1. Combined contraceptive pill is more than 99% effective if taken correctly. Less than 1 woman in 100 will get pregnant in a year while taking the combined pill.

2. Progestogen-only pill is 99% effective if taken correctly. One woman in 100 will get pregnant in a year while taking the progestogen-only pill.

The AHRP site clearly mentions "to be fully effective, birth control pills need to be taken correctly. Missing even a few doses greatly increases your chances of pregnancy: while only 0.1 percent of women get pregnant when using the pill properly, pregnancy rates soar by 30-80 times when pills are missed. Because of the missed pills, you have a much greater chance of getting pregnant. So even though you’re back on schedule, you also need to use a back-up method of contraception — like a condom, or spermicide — for the rest of your cycle." Also if emergency contraceptive Pills treatment is initiated within 72 hours after unprotected intercourse, this reduces the risk of pregnancy by at least 75%. Quoting Oddthinking, "differences among probabilities of pregnancy for various methods will increase over time."

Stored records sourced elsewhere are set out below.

theorem Tile.reported_storeRun (T : Tile) (c : ACmd) (d : Option FlagNo) (addr : Nat) (bs : List Byte) :
    ({ (T.storeRun addr bs).reported c 0 with flags := (T.storeRun addr bs).doneFlags d } : Tile)
      = { T.reported c 0 with
          flags := T.doneFlags d, mem := (T.storeRun addr bs).mem, poison := (T.storeRun addr bs).poison
          wordErr := (T.storeRun addr bs).wordErr } := rfl

/-- The two ends of a range no longer than a bank lie in all the banks that it meets. -/
theorem Tile.bankAt_between {T : Tile} {addr n : Nat} (hn : n < 65536) (h0 : (T.bankAt addr).scrub = false)
    (h1 : (T.bankAt (addr + n)).scrub = false) {i : Nat} (hi : i ≤ n) : (T.bankAt (addr + i)).scrub = false := by
  have hbank : (addr + i) / 65536 = addr / 65536 ∨ (addr + i) / 65536 = (addr + n) / 65536 := by omega
  unfold Tile.bankAt at h0 h1 ⊢
  rcases hbank with e | e <;> rw [e] <;> assumption

theorem Tile.storeRun_mem {T : Tile} {addr : Nat} {bs : List Byte} (hw : Map.wf 0 T.mem)
    (h : ∀ i < bs.length, (T.bankAt (addr + i)).scrub = false) :
    (∀ i (hi : i < bs.length), Map.get 0 (T.storeRun addr bs).mem (addr + i) = bs[i])
      ∧ ∀ k, k < addr ∨ addr + bs.length ≤ k → Map.get 0 (T.storeRun addr bs).mem k = Map.get 0 T.mem k := by
  have hmem : (T.storeRun addr bs).mem = Map.writeFrom 0 T.mem addr bs := Tile.putBytes_clear h
  rw [hmem]
  exact ⟨fun i hi => Map.get_writeFrom_in hw hi, fun k hk => Map.get_writeFrom_other 0 bs T.mem addr k hk⟩

/-! ### The obligation -/

/-- Settles O16: each command's work is `runCmd` on its own arrays or bytes, and its report the rest of `completeCmd`. -/
theorem arrayRuns : Obligations.ArrayRuns := by
  unfold Obligations.ArrayRuns
  intro s t c pc phys T fld arrs flags ends haq hby hrun hsat hserv hw
  have hok : ∀ {T1 : Tile}, c.op ≠ 1 → T.runCmd ⟨s.m, t.val⟩ c phys = (T1.withCmd (c.endWith stOk), []) →
      exec (.arrayCmdComplete t c.id phys) s = .next (s.withTile t { T1.reported c 0 with flags := T1.doneFlags c.done }) :=
    fun hop hwork => exec_arrayCmdComplete_quiet hserv (Tile.completeCmd_ok haq hby hrun hop hsat hwork)
  have hends : ∀ {f : Nat → Arr → Arr} {T1 : Tile} {good : Map Arr → Prop}, c.op ≠ 1 → T.ArrsBecome f T1 →
      T.runCmd ⟨s.m, t.val⟩ c phys = (T1.withCmd (c.endWith stOk), []) → good T1.arrs →
      (∀ k, k ∉ arrs → f k (T.arr k) = T.arr k) → ends good := fun hop hbec hwork hgood hout =>
    ⟨_, (hok hop hwork).trans (by rw [hbec.same]; rfl), hgood, fun k hk => (hbec.arr k).trans (hout k hk)⟩
  refine ⟨?power, ?erase, ?eraseFails, ?refresh, ?status⟩
  case power =>
    intro hop
    obtain ⟨T1, hbec, hwork⟩ := Tile.runCmd_power ⟨s.m, t.val⟩ phys haq hop hw
    exact hends (by rw [hop]; decide) hbec hwork (fun a ha => (hbec.arr a).trans (if_pos ha)) fun k hk => if_neg hk
  case erase =>
    intro hop hnone
    obtain ⟨T1, hbec, hwork⟩ := Tile.runCmd_erase ⟨s.m, t.val⟩ phys haq hop hw
    have hany : ((maskArrs c.mask).any fun a => phys.eraseFail.contains a) = false :=
      List.any_eq_false.2 fun a ha => by simpa using hnone a ha
    rw [hany] at hwork
    refine hends (by rw [hop]; decide) hbec hwork (fun a ha => ?_) fun k hk => if_neg hk
    have harr : Map.get {} T1.arrs a = (T.arr a).eraseDone s.m.timeUs false := by
      have hfail : phys.eraseFail.contains a = false := by simpa using hnone a ha
      exact (hbec.arr a).trans ((if_pos ha).trans (by rw [hfail]))
    rw [harr]
    exact Arr.eraseDone_false _ _
  case eraseFails =>
    intro hop hsome hexc
    obtain ⟨T1, hbec, hwork⟩ := Tile.runCmd_erase ⟨s.m, t.val⟩ phys haq hop hw
    obtain ⟨a, ha, hfail⟩ := hsome
    have hany : ((maskArrs c.mask).any fun a => phys.eraseFail.contains a) = true :=
      List.any_eq_true.2 ⟨a, ha, by simpa using hfail⟩
    rw [hany] at hwork
    have h1 : c.op ≠ 1 := by rw [hop]; decide
    have hrep := Tile.reportCmd_fails (T := T1.withCmd (c.endWith stProgFail)) (st := stProgFail) rfl hby h1 hsat (by decide)
      (by rw [hbec.same]; exact hexc)
    have hdone := Tile.completeCmd_ends haq hrun hwork rfl rfl hrep rfl
    refine ⟨_, T1.arrs, exec_arrayCmdComplete hdone rfl fun p hp =>
      Mach.sigs_evt_exc_unserved (m := s.m.setTile t.val _) rfl rfl hp (hserv p hp), ?_, fun b hb => ?_⟩
    · rw [Mach.tiles_sigs, hbec.same, ← hop]
      rfl
    · have harr : Map.get {} T1.arrs b = (T.arr b).eraseDone s.m.timeUs (phys.eraseFail.contains b) := (hbec.arr b).trans (if_pos hb)
      rw [harr, Arr.eraseDone_content]
      simp
  case refresh =>
    intro hop hsenses hrw hrows
    obtain ⟨T1, hbec, hwork⟩ := Tile.runCmd_refresh ⟨s.m, t.val⟩ haq hop hw hsenses hrw
      fun a ha r hr => hrows a ha r (ACmd.mem_refreshed.1 hr).1 (ACmd.mem_refreshed.1 hr).2
    refine hends (by rw [hop]; decide) hbec hwork (fun a ha => ?_) fun k hk => if_neg hk
    have harr : Map.get {} T1.arrs a = c.refreshed.foldl (Arr.restored s.m.timeUs) (T.arr a) := (hbec.arr a).trans (if_pos ha)
    obtain ⟨hrow, hcont, htime⟩ := Arr.restored_rows s.m.timeUs c.refreshed (hrw a ha)
    rw [harr]
    exact ⟨fun r h0 h1 => (htime r).trans (if_pos (ACmd.mem_refreshed.2 ⟨h0, h1⟩)), hrow, hcont⟩
  case status =>
    intro hop hmem h0 h255
    have hwork := Tile.runCmd_status ⟨s.m, t.val⟩ phys haq hop
    have hlen := T.stateWords_length
    obtain ⟨hin, hout⟩ := Tile.storeRun_mem (T := T) (addr := fld 16 4) (bs := T.stateWords) hmem fun i hi =>
      Tile.bankAt_between (by decide) h0 h255 (by omega)
    refine ⟨_, _, _, (hok (by rw [hop]; decide) hwork).trans (by rw [Tile.reported_storeRun]; rfl), fun a i ha hi => ?_,
      fun k hk => hout k (by rwa [hlen])⟩
    have hlt : 4 * a + i < T.stateWords.length := by omega
    rw [Nat.add_assoc]
    exact (hin _ hlt).trans (T.stateWords_at ha hi hlt)
end Sys2Proof.Machine
end


section
/-! O17: a READ whose tile's partition is listed twice. -/
namespace Sys2Proof.Machine

/-- A row of an EMPTY array is not checked (R96). -/
theorem Arr.rowOk_of_empty {A : Arr} (h : A.content = .empty) (r : Nat) : A.rowOk r = true := by simp [Arr.rowOk, Arr.checkRow, h]

/-! ### A partition listed twice -/

/-- A READ of row 0 of array 0 to 0x1000, alone in its tile's queue (R61). -/
def loneRead : ACmd := { by_ := .core 8, record := leBytes 32 (2 ^ 96 * 0x1000 + 2 ^ 64 + 0xFFFF0002), stage := .running }
/-- A load with one row on its way to the ring of tile 1. -/
def hiddenLoad : Load := { runs := [⟨1, 1, false, 0, 0, [(0, [])], false, false, []⟩] }
/-- Tile 0 with that READ. Its partition 0 is listed twice: it reads as the first listing, at its reset state, and the second holds the load. -/
def twiceListed : State :=
  { pending := []
    m := { tiles := [(0, { aq := [loneRead] })], parts := [(0, {}), (0, { loadOp := some hiddenLoad })], pallets := [(0, { owner := some 0 })] } }

theorem twiceListed_noService : twiceListed.m.noService 0 := by
  intro p hp
  obtain rfl : (0 : PartId) = p := Option.some.inj hp
  exact ⟨rfl, fun e he => absurd he (List.not_mem_nil)⟩

/-- The report of the READ writes the first listing back at its reset state, which lists it no more; the load of the second then goes on, and
fills a slot of the ring of tile 1 (R357). -/
theorem loneRead_feeds_hiddenLoad : ∃ s', exec (.arrayCmdComplete 0 loneRead.id ⟨[], 0, [], []⟩) twiceListed = .next s'
    ∧ (Map.find s'.m.tiles 1).isSome = true :=
  ⟨_, rfl, by decide +kernel⟩

/-- Refutes O17, by its clause on READ: `Mach.noService` looks at the partition that is read, and no premise keeps the store of partitions in order
(`Mach.ordered`), so the report of a READ can uncover a second listing of the partition, whose load then writes another tile. -/
theorem not_arrayProgramAndRead : ¬ Obligations.ArrayProgramAndRead := by
  unfold Obligations.ArrayProgramAndRead
  rintro ⟨-, hread⟩
  obtain ⟨hgood, -⟩ := hread twiceListed 0 loneRead 8 ⟨[], 0, [], []⟩ rfl rfl rfl (by decide) rfl (by decide) (by decide)
    twiceListed_noService (by decide) (by decide) rfl fun _ _ => rfl
  obtain ⟨s', T', hs', htiles, -⟩ := hgood fun r _ _ => Arr.rowOk_of_empty rfl r
  obtain ⟨s2, hs2, hfed⟩ := loneRead_feeds_hiddenLoad
  obtain rfl : s' = s2 := Host.Outcome.next.inj (hs'.symm.trans hs2)
  have hother : Map.find s'.m.tiles 1 = Map.find twiceListed.m.tiles 1 := by
    rw [htiles]
    exact Map.find_set_other (by decide) _ _ _
  rw [hother] at hfed
  exact absurd hfed (by decide)

end Sys2Proof.Machine
end


section
/-! Steps of one array of a tile: what the tile, the partition that owns it and the list of tests read afterwards. -/
namespace Sys2Proof

/-- What is found in a store is listed in it. -/
theorem Map.mem_of_find {α : Type} {m : Map α} {k : Nat} {v : α} (h : Map.find m k = some v) : (k, v) ∈ m := by
  induction m with
  | nil => cases h
  | cons e m ih =>
    obtain ⟨j, w⟩ := e
    rw [Map.find] at h
    split at h
    case isTrue hk => rw [hk, Option.some.inj h]; exact List.mem_cons_self
    case isFalse => exact List.mem_cons_of_mem _ (ih h)

namespace Machine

  1. Per US CDC, the effectiveness of the Pill each year is between 88% to 94% which means 6 to 12 pregnancies per 100 women can occur each year.

  2. Per US HHS, the effectiveness of the combined pills is 91% each year and the effectiveness of the mini pills is 95% each year which means of 100 women who use the pill each year, about nine women may get pregnant on the combined pills and five will get pregnant on the mini-pills. The risk of pregnancy is much less for women who take the pill correctly every day at about the same time.

Per James Trussell in 2011, the progestin-only pill is less effective than the combined pill during typical use, since the progestin-only pill is probably less forgiving of nonadherence to the dosing schedule. Whether the progestin-only pill is also less effective during perfect use is unknown.

Although the lowest reported pregnancy rate for the combined pill during typical use is 0%, recent studies indicate that pregnancies do occur, albeit rarely, during perfect use. Hence, we set the perfect-use estimate for the pill at the very low level of 0.3%. The lowest reported pregnancy rate for the progestin-only pill exceeds 1%.